Сознание отсчитывало секунды.

От внезапного ускорения в желудке поднялась волна тошноты, хлынувшая к горлу. Руки стали тяжелыми. Первые капли пота скатились от подмышек к локтям.

Герберт закрыл глаза, хоть знал, что это не спасет их от ослепляющей вспышки.

Он ждал, когда кончатся оставшиеся секунды.

Сейчас груз уже летит не по параболе, а почти вертикально, чтобы через секунду врезаться в землю.

По всему корпусу облегченной теперь машины время от времени проходила дрожь, но машина оставалась на курсе, можно было не выключать автопилота, не принимать управление и не снижать скорости.

Прошли еще две секунды, потом еще одна.

Герберт ждал зеленоватой вспышки, которая должна быть видна даже сквозь опущенные веки.

В наушниках что-то треснуло. Раф икнул.

Герберт открыл глаза. Он видел бегущую по циферблату секундную стрелку аварийных часов. Уже… Он с силой зажмурился. Новые капли пота текли по рукам. Ожидание было бесконечным. «Наверно, сильный ветер тормозит его полет», — подумал Герберт.

Раф как-то страшно заикал. Он издавал звук, похожий на звериный рык. «Увидел, — мелькнуло в голове Герберта. — Сейчас увижу и я».

И еще три секунды.

Машина шла плавно, без дрожи, как плывет в звездную ночь лодка по тихому озеру. Герберт чуть приоткрыл глаза, чтобы посмотреть на аварийные часы, — в его сознании время мчалось слишком стремительно.

Он перевел взгляд на стекла и краем глаза увидел что-то зеленоватое. Голова его метнулась назад, ища опоры. Измученное недавним приступом сердце снова захлебнулось. Нервы атрофировались, кровь будто остановилась.
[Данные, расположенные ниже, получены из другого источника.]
-- ==== Sys2Proof/Laws/Memory.lean ====
section
/-! SUPPORT. The operations over memory keep its canonical form; what a write of bytes leaves to read. -/

namespace Sys2Proof.Laws
open Sys2Proof.Machine

/-! ## The canonical form is kept -/

/-- Two stores hold the same bytes in the same places. -/
def SameCells (a b : Store) : Prop := a.cells = b.cells ∧ a.dirty = b.dirty

theorem sameCells_wf {a b : Store} (h : SameCells a b) (w : Memory.wf b) : Memory.wf a := by
  unfold Memory.wf; rw [h.1, h.2]; exact w

theorem reset_wf : Memory.wf Store.reset := by decide

theorem putByte_wf {st : Store} (c : Bool) (loc : Nat) (b : Byte) (h : Memory.wf st) : Memory.wf (putByte st c loc b) := by
  unfold putByte
  split
  · exact ⟨h.1, sorted_put _ _ (Nat.zero_le _) h.2⟩
  · exact ⟨smap_wf_set _ _ _ _ h.1, sorted_del _ _ h.2⟩

theorem putBytes_wf (c : Bool) (l : List Byte) {st : Store} (loc : Nat) (h : Memory.wf st) : Memory.wf (putBytes st c loc l) := by
  induction l generalizing st loc with
  | nil => exact h
  | cons b l ih => exact ih _ (putByte_wf c loc b h)

theorem foldl_wf {α : Type} (g : Store → α → Store) (hg : ∀ st x, Memory.wf st → Memory.wf (g st x)) (l : List α) {st : Store}
    (h : Memory.wf st) : Memory.wf (l.foldl g st) := by
  induction l generalizing st with
  | nil => exact h
  | cons x l ih => exact ih (hg st x h)

theorem cleanLine_wf {st : Store} (line : Nat) (h : Memory.wf st) : Memory.wf (cleanLine st line) := by
  refine foldl_wf _ (fun st i h => ?_) _ h
  split
  · exact putByte_wf _ _ _ h
  · exact h

theorem dropPoison_same (st : Store) (p : Nat → Bool) : SameCells (dropPoison st p) st := by
  unfold dropPoison; split <;> exact ⟨rfl, rfl⟩

theorem unpoison_same (st : Store) (loc n : Nat) : SameCells (unpoison st loc n) st := dropPoison_same _ _

/-- Opening a line under a key keeps the form. -/
theorem openLine_wf {st : Store} (cached : Bool) (key line : Nat) (h : Memory.wf st) : Memory.wf (openLine st cached key line) := by
  unfold openLine
  dsimp only
  split
  · exact h
  · split
    · exact h
    · refine sameCells_wf (b := if SMap.get 0 st.tag line = 0 then st else cleanLine st line) ⟨rfl, rfl⟩ ?_
      split
      · exact h
      · exact cleanLine_wf _ h

theorem openLines_wf {s : State} (cached : Bool) (key loc n : Nat) (h : Memory.wf s.mem) : Memory.wf (openLines s cached key loc n).mem :=
  foldl_wf _ (fun _ _ => openLine_wf _ _ _) _ h

theorem rekeyLine_wf {s : State} (key loc : Nat) (h : Memory.wf s.mem) : Memory.wf (rekeyLine s key loc).mem := by
  unfold rekeyLine
  dsimp only
  split
  · exact h
  · show Memory.wf (if _ then _ else _)
    split
    · exact cleanLine_wf _ h
    · exact putBytes_wf _ _ _ (cleanLine_wf _ h)

theorem foldl_state_wf {α : Type} (g : State → α → State) (hg : ∀ s x, Memory.wf s.mem → Memory.wf (g s x).mem) (l : List α) {s : State}
    (h : Memory.wf s.mem) : Memory.wf (l.foldl g s).mem := by
  induction l generalizing s with
  | nil => exact h
  | cons x l ih => exact ih (hg s x h)

theorem rekeyLines_wf {s : State} (key loc n : Nat) (h : Memory.wf s.mem) : Memory.wf (rekeyLines s key loc n).mem :=
  foldl_state_wf _ (fun _ _ => rekeyLine_wf _ _) _ h

theorem rawPut_wf {s : State} (c : Bool) (loc : Nat) (l : List Byte) (h : Memory.wf s.mem) : Memory.wf (rawPut s c loc l).mem := by
  have hu : Memory.wf (unpoison s.mem loc l.length) := sameCells_wf (unpoison_same _ _ _) h
  unfold rawPut
  dsimp only
  split
  · exact hu
  · split
    · exact hu
    · exact putBytes_wf _ _ _ hu

theorem recallGranule_wf {st : Store} (g : Nat) (h : Memory.wf st) : Memory.wf (recallGranule st g) := by
  unfold recallGranule
  generalize List.range 256 = l
  refine sameCells_wf (b := l.foldl (fun t i => if (FMap.find t.copies (g * 256 + i)).isSome then cleanLine t (g * 256 + i) else t) st)
    ⟨rfl, rfl⟩ (foldl_wf _ (fun st i h => ?_) _ h)
  split
  · exact cleanLine_wf _ h
  · exact h

theorem classify_wf {st : Store} (q : Req) (line : Nat) (h : Memory.wf st) : Memory.wf (classify st q line) := by
  unfold classify
  dsimp only
  split
  · exact h
  · split
    · split <;> exact h
    · split
      · exact h
      · have hr := recallGranule_wf (line / 256) h
        generalize recallGranule st (line / 256) = r at hr
        exact sameCells_wf (b := r) ⟨rfl, rfl⟩ hr

theorem dropLines_wf {s : State} {st : Store} (part : Nat) (lines : List Nat) (h : Memory.wf st) : Memory.wf (dropLines s part st lines) := by
  refine ⟨?_, ?_⟩
  · refine Eq.trans (congrArg (SMap.wf 0) ?_) h.1
    exact (dropPoison_same _ _).1
  show FMap.sortedFrom 0 (List.filter _ st.dirty) = true
  have : ∀ (m : FMap Byte) (lo : Nat) (p : Nat × Byte → Bool), FMap.sortedFrom lo m = true → FMap.sortedFrom lo (m.filter p) = true := by
    intro m
    induction m with
    | nil => intros; rfl
    | cons e m ih =>
      obtain ⟨k, v⟩ := e
      intro lo p hs
      simp only [FMap.sortedFrom, Bool.and_eq_true, decide_eq_true_eq] at hs
      rw [List.filter_cons]
      split
      · simp only [FMap.sortedFrom, Bool.and_eq_true, decide_eq_true_eq]; exact ⟨hs.1, ih _ p hs.2⟩
      · exact sortedFrom_mono _ (by omega) (ih _ p hs.2)
  exact this _ _ _ h.2

/-! ## Writes and accesses as a whole -/

/-- The fibres play no part in memory. -/

@[simp] theorem modHome_mem (s : State) (n : Nat) (g : Home → Home) : (modHome s n g).mem = s.mem := by unfold modHome; split <;> rfl

theorem foldl_state_mem {α : Type} (g : State → α → State) (hg : ∀ s x, (g s x).mem = s.mem) (l : List α) (s : State) :
    (l.foldl g s).mem = s.mem := by
  induction l generalizing s with
  | nil => rfl
  | cons x l ih => rw [List.foldl_cons, ih, hg]

/-- A fold whose steps keep a field keeps it. -/
theorem foldl_proj {α β γ : Type} (p : β → γ) (g : β → α → β) (hg : ∀ b x, p (g b x) = p b) (l : List α) (b : β) : p (l.foldl g b) = p b := by
  induction l generalizing b with
  | nil => rfl
  | cons x l ih => rw [List.foldl_cons, ih, hg]

theorem foldl_state_same {α : Type} (g : State → α → State) (hg : ∀ s x, SameCells (g s x).mem s.mem) (l : List α) (s : State) :
    SameCells (l.foldl g s).mem s.mem := by
  induction l generalizing s with
  | nil => exact ⟨rfl, rfl⟩
  | cons x l ih => exact ⟨(ih _).1.trans (hg s x).1, (ih _).2.trans (hg s x).2⟩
Но вдруг сердце ударило сильней и снова забилось ровно. А вся кровь хлынула в голову. Шум в ушах заглушал даже грохот двигателей, казавшийся орудийными залпами.

Груз должен был уже врезаться в землю. Значит, взрыва не произошло.

Оба пилота лежали неподвижно, пока автомат не уменьшил подачи газа. Скорость падала вместе со стрелкой прибора. Кресла сами собой поднимались, пилоты снова сидели. Измученные двигатели то и дело сбивались с ритма, как только что сердце Герберта.

Автомат еще снизил подачу газа. Радист продолжал передавать аварийный сигнал. Первым отозвался Раф:

— Спускаемся…

— Нельзя.

— Мне нужно.

— Нельзя!

Раф начал расстегивать ремни. Герберт следил за его движениями. Затем второй пилот поднялся с кресла. Качаясь, он исчез в проходе за спиной Герберта.

Пот стекал на веки. Резало глаза. Протереть их он не мог. Вся одежда прилипла к телу.

Рафа не было.

Радист протянул ленту.

Герберт прочел сообщение. Успела отозваться комендатура базы. Требовали передать аварийные данные.

Он начал диктовать радисту. Когда, при каких условиях полета, на какой высоте произошло самоотделение груза. Как вела себя машина, экипаж, что было сделано после аварии, каково состояние машины.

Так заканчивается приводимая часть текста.